Wednesday, March 11, 2009

How Not to Learn About the Bible

Skimming along on the surface of things is the lot of the journalist. You might even say that unless you're an investigative journalist -- and these days you might as well be angling to write a book considering the tiny news hole most newspapers have -- your coverage is just going to scratch the surface. Even magazines, with the exception of The New Yorker, barely give shrift to weighty topics.

So it's no surprise that a web editor, through a topic-specific blog, would write a less than comprehensive view of the Bible that he then parlayed into The Good Book: The Bizarre, Hilarious, Disturbing, Marvelous, and Inspiring Things I Learned When I Read Every Single Word of the Bible. I give David Plotz credit for actually reading the Old Testament all the way through, but I wouldn't exactly call that Blogging the Bible. Plotz, who is a Jew, understandably believes that's the end of the story, but that's only prologue for Christians. He might have had a lot of questions answered in the New Testament. Alas, he didn't get that version.

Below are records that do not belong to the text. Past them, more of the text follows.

/-- Settles O8: without a cartridge a video access does not decode either; with one, it does not decode outside the
pattern space. The save hooks refuse as O24 says. -/
theorem refusalsInOrder : Obligations.RefusalsInOrder := by
  refine ⟨fun s i hf hc hneeds => exec_noCartridge hf hc hneeds, fun s a d rest r hf hc hr hp => ?noCartridge,
    fun s c a d rest r ⟨hf, hc⟩ ha hr hp => ?badAddress, fun s c bytes ⟨hf, hc⟩ hb => ?noBattery,
    fun s c bytes ⟨hf, hc⟩ hb hlen => ?badLength⟩
  case noCartridge =>
    obtain ⟨f, d, hd⟩ := videoRequest hr s.params s.variant
    refine step_undecoded hp hf (e := .noCartridge) (hd.trans ?_)
    rw [State.variant, hc]
    rfl
  case badAddress =>
    obtain ⟨f, d, hd⟩ := videoRequest hr s.params s.variant
    refine step_undecoded hp hf (e := .badVideoAddress) (hd.trans ?_)
    rw [State.variant, hc]
    exact if_neg fun h => Nat.not_le.2 ha (within_iff.1 h).2
  case noBattery =>
    obtain ⟨-, hsave⟩ := saveHooks s bytes hf
    exact (hsave c hc).1 hb
  case badLength =>
    obtain ⟨-, hsave⟩ := saveHooks s bytes hf
    exact ((hsave c hc).2 hb).1 hlen

theorem lookupCell_insertCell_ne {i j : Nat} (hne : j ≠ i) (v : Byte) (l : List Host.Cell) :
    lookupCell j (insertCell i v l) = lookupCell j l := by
  induction l with
  | nil => exact if_neg hne
  | cons x rest ih =>
    rw [insertCell]
    split_ifs with hlt heq
    · exact if_neg hne
    · rw [lookupCell, lookupCell, if_neg hne, if_neg (heq ▸ hne)]
    · rw [lookupCell, lookupCell, ih]

theorem lookupCell_eraseCell_ne {i j : Nat} (hne : j ≠ i) (l : List Host.Cell) :
    lookupCell j (eraseCell i l) = lookupCell j l := by
  induction l with
  | nil => rfl
  | cons x rest ih =>
    rw [eraseCell]
    split_ifs with heq
    · rw [lookupCell, if_neg (heq ▸ hne)]
    · rw [lookupCell, lookupCell, ih]

theorem Memory.read_write_ne (m : Memory) {i j : Nat} (hne : j ≠ i) (v : Byte) : (m.write i v).read j = m.read j := by
  have hcell : lookupCell j (m.write i v).cells = lookupCell j m.cells := by
    rw [Memory.write]
    split
    · exact lookupCell_eraseCell_ne hne _
    · exact lookupCell_insertCell_ne hne v _
  rw [Memory.read, Memory.read, hcell, Memory.write_fill]

/-- Settles O26: only the cell of the written index is inserted or erased. -/
theorem arrayReadWrite : Obligations.ArrayReadWrite := by
  intro m i j v hwf
  split
  case isTrue h => rw [h, Memory.read_write_same i v hwf]
  case isFalse hne => exact Memory.read_write_ne m hne v

end Sys2Proof.Machine
end

section
/-! SUPPORT. The video write of a variant (42 R147). -/

namespace Sys2Proof.Machine

/-- Every variant has a video write row, and it covers the pattern space (30 R87, R88). -/
theorem findRow_vidWrite (v : Variant) {a : Addr} (ha : a.toNat ≤ 0x1FFF) : (findRow v .vidWrite a).isSome = true := by
  have hrow : ∃ r ∈ rowsOf .vidWrite, r.variants.contains v = true := by
    cases v <;> decide
  obtain ⟨r, hr, hv⟩ := hrow
  obtain ⟨hlo, hhi, hparity⟩ := rowsOf_video rfl r hr
  have hcov : coversRow r a = true := by
    simp [coversRow, within_iff, hlo, hhi, hparity, ha]
  rw [findRow_of_mem hr (selectsRow_iff.2 ⟨hv, hcov⟩)]
  rfl
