-- ==== Sys2Proof/Syntax.lean ====
section
/-! DEFINITION. The instructions and steps of the part: one constructor for each row of the opcode table (spec
02_encoding R34-R45, 95_what_each_step_holds). An element row carries the fields of its op word, named by the letters of
the table, and its route and register-address words (R21). A task-core instruction carries the fields of its word. A step
without bits carries what it acts on. -/

namespace Sys2Proof
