-- ==== Sys2Proof/Machine/Ops.lean ====
section
/-! DEFINITION. The named operations over tables, memory, elements, slots, lanes and runs (spec 01_machine R15, R16,
06_routing R136-R146, 07_tiles R167, 14_containment R351, R354). -/

namespace Sys2Proof.Machine

/-! ### Sparse tables -/

/-- The entry of a key. -/
def mget {α : Type} (k : Nat) : FMap α → Option α
  | [] => none
  | (j, v) :: m => if j = k then some v else mget k m

/-- The table with an entry set, keys kept rising. -/
def mput {α : Type} (k : Nat) (v : α) : FMap α → FMap α
  | [] => [(k, v)]
  | (j, w) :: m => if k < j then (k, v) :: (j, w) :: m else if k = j then (k, v) :: m else (j, w) :: mput k v m

/-- The table without an entry. -/
def mdel {α : Type} (k : Nat) : FMap α → FMap α
  | [] => []
  | (j, w) :: m => if j = k then mdel k m else (j, w) :: mdel k m

/-- The table with an entry changed, if it is there. -/
def mmod {α : Type} (k : Nat) (g : α → α) (m : FMap α) : FMap α :=
  match mget k m with
  | some v => mput k (g v) m
  | none => m

/-- Replace the entry at an index of a list; past its end nothing changes. -/
def lset {α : Type} : List α → Nat → α → List α
  | [], _, _ => []
  | _ :: xs, 0, v => v :: xs
  | x :: xs, k + 1, v => x :: lset xs k v

/-! ### Memory: one flat space of bytes for all levels, and tag bits for each memory word (R4, R27, R109, R166, R167) -/

/-- What an unlisted address reads as (log 7). -/
def memDefault : Byte := 0

/-- A byte of memory. -/
def memGet : List Host.Cell → Nat → Byte
  | [], _ => memDefault
  | (k, b) :: m, a => if k = a then b else memGet m a

/-- Memory with an address unlisted. -/
def memErase : List Host.Cell → Nat → List Host.Cell
  | [], _ => []
  | (k, c) :: m, a => if k = a then memErase m a else (k, c) :: memErase m a

/-- Memory with a byte listed, addresses kept rising. -/
def memPut : List Host.Cell → Nat → Byte → List Host.Cell
  | [], a, b => [(a, b)]
  | (k, c) :: m, a, b =>
    if a < k then (a, b) :: (k, c) :: m else if a = k then (a, b) :: m else (k, c) :: memPut m a b

/-- Memory with a byte set, in canonical form: addresses rising, no entry that equals what an unlisted address reads as. -/
def memSet (m : List Host.Cell) (a : Nat) (b : Byte) : List Host.Cell :=
  if b = memDefault then memErase m a else memPut m a b

/-- Every address of the list is above a bound, addresses rise, and no byte is the default. -/
def memWfFrom : Nat → List Host.Cell → Bool
  | _, [] => true
  | lo, (k, b) :: m => decide (lo ≤ k) && b != memDefault && memWfFrom (k + 1) m

/-- The canonical form of memory. -/
def Memory.wf (m : List Host.Cell) : Bool := memWfFrom 0 m

/-- The bytes from an address on. -/
def memBytes (m : List Host.Cell) (a : Nat) : Nat → List Byte
  | 0 => []
  | n + 1 => memGet m a :: memBytes m (a + 1) n

/-- Memory with bytes written from an address on. -/
def memWrite (m : List Host.Cell) (a : Nat) : List Byte → List Host.Cell
  | [] => m
  | b :: bs => memWrite (memSet m a b) (a + 1) bs

/-- Base of a die buffer in the flat space (R166). -/
def dieBase (d : Nat) : Nat := 2 ^ 40 + d * 2 ^ 26
/-- Base of an element's local memory in the flat space (R166). -/
def elemBase (e : ElemId) : Nat := 2 ^ 41 + e * 2 ^ 18
/-- Base of task SRAM in the flat space (R109). -/
def sramBase : Nat := 2 ^ 42
/-- Base of an element's codebook SRAM in the flat space (R280). -/
def cbkBase (e : ElemId) : Nat := 2 ^ 43 + e * 2 ^ 13

/-- The bytes at a place. -/
def Fab.bytes (f : Fab) (a n : Nat) : List Byte := memBytes f.mem a n
/-- The little-endian number at a place. -/
def Fab.load (f : Fab) (a n : Nat) : Nat := ofLE (memBytes f.mem a n)
/-- Bytes written at a place. -/
def Fab.store (f : Fab) (a : Nat) (bs : List Byte) : Fab := { f with mem := memWrite f.mem a bs }

/-- The tag bits of the memory word that holds a byte: 1 empty, 2 poison, 4 uncorrectable, 8 single-bit error (R167). -/
def Fab.tag (f : Fab) (a : Nat) : Nat := (mget (a / 8) f.tags).getD 0
/-- The word's tag bits set. -/
def Fab.setTag (f : Fab) (a t : Nat) : Fab :=
  { f with tags := if t = 0 then mdel (a / 8) f.tags else mput (a / 8) t f.tags }
/-- Is the word full (R4)? -/
def Fab.full (f : Fab) (a : Nat) : Bool := f.tag a % 2 == 0
/-- Does the word read as poison: its poison bit is set, or it holds an uncorrectable error (R167)? -/
def Fab.poisoned (f : Fab) (a : Nat) : Bool := f.tag a / 2 % 4 != 0
/-- F of the word set or cleared. -/
def Fab.setFull (f : Fab) (a : Nat) (full : Bool) : Fab :=
  f.setTag a (f.tag a / 2 * 2 + (if full then 0 else 1))
/-- The poison bit of the word set or cleared; the error marks stay. -/
def Fab.setPoison (f : Fab) (a : Nat) (p : Bool) : Fab :=
  f.setTag a (f.tag a / 4 * 4 + (if p then 2 else 0) + f.tag a % 2)
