-- ==== Sys2Proof/Machine/Mem.lean ====
section
/-! DEFINITION. Virtual addresses, page walks, translation units, page migration, and accesses to one place of memory (spec
08_global R183-R193, R216, 07_tiles R167, 14_containment R351, R354). -/

namespace Sys2Proof.Machine

/-- Capacity of LPDDR6 in bytes (R1). -/
def Fab.cap (f : Fab) : Nat := (if f.big then 192 else 96) * 2 ^ 30

/-- Sub-causes of a translation fault (R188). -/
def xcNotmapped : Nat := 0
def xcStranded : Nat := 1
def xcWrite : Nat := 2
def xcUnpinned : Nat := 3
def xcBadpte : Nat := 4
def xcHost : Nat := 5
def xcRange : Nat := 6

/-- What an access does to its word (R188): a read, a write, a synchronising read that writes nothing, a synchronising access that writes
or changes F, or an atomic. -/
inductive GKind where
  | read | write | acq | sync
  deriving DecidableEq, Repr

/-- Index position, index width and table size of a walk level (R186): the leaf of a level maps 2^position bytes. -/
def levelOf : Nat → Nat × Nat × Nat
  | 0 => (35, 13, 65536)
  | 1 => (30, 5, 256)
  | 2 => (21, 9, 4096)
  | _ => (16, 5, 256)

/-- Does a physical range lie where a walk under a root may reach (R188, R339)? -/
def Fab.inRange (f : Fab) (root : Option Nat) (a n : Nat) : Bool :=
  match root with
  | none => decide (a + n ≤ f.cap)
  | some p => let q := (mget p f.parts).getD {}; decide (q.lo ≤ a ∧ a + n ≤ q.hi)

/-- The level-0 table of a root. -/
def Fab.rootTable (f : Fab) (root : Option Nat) : Option Nat :=
  match root with
  | none => f.sysRoot
  | some p => ((mget p f.parts).getD {}).root

/-- A physical entry's 64 bits. -/
def Fab.pte (f : Fab) (a : Nat) : W64 := BitVec.ofNat 64 (f.load a 8)

/-- Is the page of a leaf one that the host's memory holds? -/
def leafH (l : W64) : Bool := l.getLsbD 4
/-- The physical or bus address of a leaf's page. -/
def leafPA (l : W64) : Nat := l.toNat / 2 ^ 16 * 2 ^ 16

/-- The checks of a valid entry that do not depend on the access (R188); `size` is the page size of its level as a power of two. -/
def Fab.badPte (f : Fab) (root : Option Nat) (level : Nat) (x : W64) : Bool :=
  let size := (levelOf level).1
  if x.getLsbD 1 then
    x.extractLsb' 12 4 != 0 || x.getLsbD 7 || x.getLsbD 5 || leafPA x % 2 ^ size != 0 ||
      (!leafH x && !f.inRange root (leafPA x) (2 ^ size))
  else
    let next := x.toNat / 2 ^ 8 * 2 ^ 8
    let tsize := (levelOf (level + 1)).2.2
    level == 3 || x.extractLsb' 2 6 != 0 || next % tsize != 0 || !f.inRange root next tsize

/-- A walk from a level's table: the leaf, its page size and the entry's address, or the fault (R186-R188). -/
def Fab.walk (f : Fab) (root : Option Nat) (va : Nat) : Nat → Nat → Except Nat (W64 × Nat × Nat)
  | 0, _ => .error xcBadpte
  | fuel + 1, table =>
    let level := 3 - fuel
    let (pos, width, _) := levelOf level
    let at_ := table + 8 * (va / 2 ^ pos % 2 ^ width)
    let x := f.pte at_
    if !x.getLsbD 0 then .error (if x.extractLsb' 8 4 = 1 then xcStranded else xcNotmapped)
    else if f.badPte root level x then .error xcBadpte
    else if x.getLsbD 1 then .ok (x, pos, at_)
    else f.walk root va fuel (x.toNat / 2 ^ 8 * 2 ^ 8)

/-- The walk under a root; a root that lies outside its range is BADPTE, an absent one maps nothing. -/
def Fab.walkRoot (f : Fab) (root : Option Nat) (va : Nat) : Except Nat (W64 × Nat × Nat) :=
  match f.rootTable root with
  | none => .error xcNotmapped
  | some t => if f.inRange root t 65536 then f.walk root va 4 t else .error xcBadpte

/-- The first addresses of the valid leaves below a table that maps from an address on, in ascending order. -/
def Fab.leavesBelow (f : Fab) : Nat → Nat → Nat → List Nat
  | 0, _, _ => []
  | fuel + 1, table, va =>
    let (pos, width, _) := levelOf (3 - fuel)
    (f.mem.filter fun c => decide (table ≤ c.1 ∧ c.1 < table + 8 * 2 ^ width) && (c.1 - table) % 8 == 0 && c.2.getLsbD 0).flatMap fun c =>
      let x := f.pte c.1
      let at_ := va + (c.1 - table) / 8 * 2 ^ pos
      if x.getLsbD 1 then [at_] else f.leavesBelow fuel (x.toNat / 2 ^ 8 * 2 ^ 8) at_

/-- The checks of a leaf that depend on the access (R188): host page rules, writability, pinning, synchronising on a host page. -/
def Fab.leafFault (f : Fab) (safety : Bool) (k : GKind) (x : W64) : Option Nat :=
  if leafH x && (x.getLsbD 3 || !(f.host.features.getD 0).getLsbD 6) then some xcBadpte
  else if (k = .write ∨ k = .sync) && !x.getLsbD 2 then some xcWrite
  else if safety && !x.getLsbD 3 then some xcUnpinned
  else if (k = .acq ∨ k = .sync) && leafH x then some xcHost
  else none

/-- Number of a translation unit: memory die by bit 11, unit by bit 16 of the address (R183, R189). -/
def tlbUnit (va : Nat) : Nat := 2 * (va / 2 ^ 11 % 2) + va / 2 ^ 16 % 2

/-- Does a held entry map an address under a root? -/
def TlbEnt.hits (x : TlbEnt) (root : Option Nat) (va : Nat) : Bool :=
  decide (x.root = root) && decide (va / 2 ^ x.size = x.va / 2 ^ x.size)

/-- A unit's entries with one used or added: most recently used first, an unlocked entry replaced where the unit is full, at most
2048 locked ones (R189). -/
def tlbUse (x : TlbEnt) (es : List TlbEnt) : List TlbEnt :=
  let rest := es.filter fun y => !(decide (y.root = x.root) && decide (y.va = x.va) && decide (y.size = x.size))
  let locked := (rest.filter (·.locked)).length
  if x.locked && decide (2048 ≤ locked) then rest
  else if decide (4096 ≤ rest.length) then
    match (rest.reverse.findIdx? fun y => !y.locked) with
    | some i => x :: rest.eraseIdx (rest.length - 1 - i)
    | none => rest
  else x :: rest

/-- The place of a virtual address for an access translated in a unit, or the fault; the unit's entries move (R186-R189). -/
def Fab.translateIn (f : Fab) (u : Nat) (root : Option Nat) (safety : Bool) (k : GKind) (va : Nat) : Except Nat Nat × Fab :=
  if 2 ^ 48 ≤ va then (.error xcRange, f)
  else
    let es := (mget u f.tlb).getD []
    let found : Except Nat TlbEnt :=
      match es.find? (·.hits root va) with
      | some x => .ok x
      | none =>
        match f.walkRoot root va with
        | .error c => .error c
        | .ok (leaf, size, _) => .ok ⟨root, va / 2 ^ size * 2 ^ size, size, leaf, leaf.getLsbD 3⟩
    match found with
    | .error c => (.error c, f)
    | .ok x =>
      match f.leafFault safety k x.leaf with
      | some c => (.error c, f)
      | none =>
        let off := leafPA x.leaf + va % 2 ^ x.size
        (.ok (if leafH x.leaf then hostBase + off else off), { f with tlb := mput u (tlbUse x es) f.tlb })

/-- The pinned leaves of a partition's tables held locked, as Bridle loads them for a safety-class partition, until a unit's limit is reached:
a page larger than 64 KiB in both units of each die (R189). -/
def Fab.lockLeaves (f : Fab) (p : Nat) : Fab :=
  match f.rootTable (some p) with
  | none => f
  | some t => (f.leavesBelow 4 t 0).foldl (fun (f : Fab) va =>
    match f.walkRoot (some p) va with
    | .ok (leaf, size, _) =>
      if leaf.getLsbD 3 then
        ([0, 1, 2, 3] : List Nat).foldl (fun (f : Fab) u =>
          if size = 16 ∧ u % 2 ≠ va / 2 ^ 16 % 2 then f
          else { f with tlb := mput u (tlbUse ⟨some p, va, size, leaf, true⟩ ((mget u f.tlb).getD [])) f.tlb }) f
      else f
    | .error _ => f) f

/-- The place of a virtual address for an access at its own die (R184). -/
def Fab.translate (f : Fab) (root : Option Nat) (safety : Bool) (k : GKind) (va : Nat) : Except Nat Nat × Fab :=
  f.translateIn (tlbUnit va) root safety k va

/-- A line of 64 bytes copied with its F and poison bits. -/
def Fab.copyLine (f : Fab) (src dst : Nat) : Fab :=
  let f := f.store dst (f.bytes src 64)
  (List.range 8).foldl (fun f i => f.setTag (dst + 8 * i) (f.tag (src + 8 * i))) f

/-- An access to a line of a page under migration also copies the line to the new frame, so that both frames agree on every copied
line; after the switch, while accesses under the old entry are left, an access through the new frame is copied to the old one (R216). -/
def Fab.spliced (f : Fab) (a : Nat) : Fab :=
  let line := a / 64 * 64
  f.migs.foldl (fun f (_, m) =>
    if m.inval then f
    else if m.old ≤ a ∧ a < m.old + 2 ^ m.size then f.copyLine line (m.new + (line - m.old))
    else if m.switched ∧ m.new ≤ a ∧ a < m.new + 2 ^ m.size then f.copyLine line (m.old + (line - m.new))
    else f) f

/-- The die that counts a correction at a place: an element's or buffer's fabric die, a memory die (R354). -/
def placeDie (a : Nat) : Nat :=
  if 2 ^ 41 ≤ a then dieOf ((a - 2 ^ 41) / 2 ^ 18)
  else if 2 ^ 40 ≤ a then (a - 2 ^ 40) / 2 ^ 26
  else 6 + a / 2 ^ 11 % 2

/-- A single-bit error of a word fixed in place and counted at its die (R167, R354). -/
def Fab.fixBit (f : Fab) (a : Nat) : Fab :=
  if f.tag a / 8 % 2 = 0 then f
  else
    let d := placeDie a
    { f.setTag a (f.tag a % 8) with corr := mput d (min (2 ^ 32 - 1) ((mget d f.corr).getD 0 + 1)) f.corr }

/-- A word read by a run's row or job: a corrected error also raises the run's verdict, with one event for each run (R351, R354). -/
def Fab.fixWord (f : Fab) (e : ElemId) (c : Ctx) (run : Nat) (a : Nat) : Fab :=
  if f.tag a / 8 % 2 = 0 then f
  else
    match mget run f.runs with
    | none => f.fixBit a
    | some r =>
      let f := f.fixBit a
      let f := if r.corrSent then f else f.event 2 e c r 0 0
      f.modRun run fun r => { r.raise 1 with corrSent := true }

/-- Bytes written at a place by a row, a job or the host, with the page splice of R216. -/
def Fab.putBytes (f : Fab) (a : Nat) (bs : List Byte) : Fab := (f.store a bs).spliced a

/-- F and poison of a word changed, with the page splice. -/
def Fab.putFull (f : Fab) (a : Nat) (full : Bool) : Fab := (f.setFull a full).spliced a
def Fab.putPoison (f : Fab) (a : Nat) (p : Bool) : Fab := (f.setPoison a p).spliced a

/-- Accesses of the system root for Pommel, the host-facing engines and request tag 0 (R186). -/
def Fab.sysTranslate (f : Fab) (k : GKind) (va : Nat) : Except Nat Nat × Fab := f.translate none false k va

/-- The partition of an element. -/
def Fab.partOfElem (f : Fab) (e : ElemId) : Nat := partOf f.pmode (dieOf e)

/-- The place of an element's virtual address under the root of its partition (R186). -/
def Fab.elemTranslate (f : Fab) (e : ElemId) (k : GKind) (va : Nat) : Except Nat Nat × Fab :=
  let p := f.partOfElem e
  f.translate (some p) ((mget p f.parts).getD {}).safety k va

/-- The place of an address of a job, translated at its home die (R184). -/
def Fab.homeTranslate (f : Fab) (e : ElemId) (home : Nat) (k : GKind) (va : Nat) : Except Nat Nat × Fab :=
  let p := f.partOfElem e
  f.translateIn (2 * home + va / 2 ^ 16 % 2) (some p) ((mget p f.parts).getD {}).safety k va

/-- Is a fault of an element unserviceable (R203)? -/
def Fab.unserviceable (f : Fab) (e : ElemId) (run : Nat) : Bool :=
  ((mget (f.partOfElem e) f.parts).getD {}).safety || (f.run run).safety || !(f.host.features.getD 0).getLsbD 4

/-- The fault message of R202, with the kinds 1 job, 2 scalar access, 3 matrix command (R261). -/
def Fab.faultKind (f : Fab) (kind : Nat) (e : ElemId) (c : Ctx) (slot xc : Nat) (idxph : Bool) (run opc va idx : Nat) : Fab :=
  let p := f.partOfElem e
  f.send 3
    { w0 := BitVec.ofNat 64 (5 * 2 ^ 56 + kind * 2 ^ 48 + xOf e * 2 ^ 42 + yOf e * 2 ^ 37 + c.val * 2 ^ 35 +
        slot * 2 ^ 33 + xc * 2 ^ 29 + (if idxph then 2 ^ 28 else 0) + (f.run run).tag.toNat * 2 ^ 12 + p * 2 ^ 9 +
        (if f.unserviceable e run then 2 ^ 8 else 0) + opc)
      w1 := BitVec.ofNat 64 (va % 2 ^ 48)
      w2 := BitVec.ofNat 64 (idx % 2 ^ 32)
      w3 := BitVec.ofNat 64 (f.ctr p) }

/-- The fault message of a job or a scalar access (R202). -/
def Fab.faultMsg (f : Fab) (job : Bool) (e : ElemId) (c : Ctx) (slot xc : Nat) (idxph : Bool) (run opc va idx : Nat) : Fab :=
  f.faultKind (if job then 1 else 2) e c slot xc idxph run opc va idx

end Sys2Proof.Machine
end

Instead, with no real religious education and without any consultation with scholars on the many subjects he tackles, Plotz writes a tongue-in-cheek review of the structure, meaning and stories in the Old Testament. I admit it's sometimes funny, but so is watching the Three Stooges (occasionally). That doesn't make their films educational, inspiring or even illuminating. And certainly you can't derive the great wisdom of some of the Torah's writings from Plotz's snarky commentary.

Christians fought for the right to read the Bible in their own language and to be able to possess it when the printing press made mass production practical -- in spite of the Catholic church's insistence on having priests control the interpretation. While I think there can be a middle ground, when someone has the "pulpit" on a book that religiously and culturally influential, they shouldn't waste it by stewing in their own ignorance. Plotz explains himself in this Washington Post interview.

The complexity of meanings in the Bible was driven home to me this week when Bud Miller of Bible.com handed me a copy of a final draft of new translation of the Old Testament in plain English. Dr. Stanley Morris, a Biblical scholar who worked with original documents and was aided by crack translators (even though he understands Hebrew and Greek already), painstakingly sought to create the most accurate version in our vernacular. While just about anyone with a passing understanding of the history of the Bible knows the King James version is riddled with translation errors, there are nuances that scholars are still debating. Christian scholars have narrowed down the New Testament translations fairly well, but this translation brought new clarity to the Old Testament that will shed light on its meaning to those who really care. This and his previous work on translating the New Testament for The Great Book have been Dr. Morris's life's work.

As I have written before, context is everything in making sense of the Bible. Without understanding that the Old Testament was an attempt to explain the relationship between humans and God during a primitive time when civilization was barely established, the behaviors of many tribes are bewildering. Plotz was prompted to start his quest when he was horrified by picking up a Hebrew Bible at a bat mitzvah and reading the story of the rape of Dinah. Just think of how, today, we perceive of "honor" killings of women by their Islamic fathers, brothers or other male relatives after they have been raped or otherwise shamed by associating with men that their families disapproved of. In that context, Dinah's treatment was comparatively humane. It's all a matter of educated interpretation.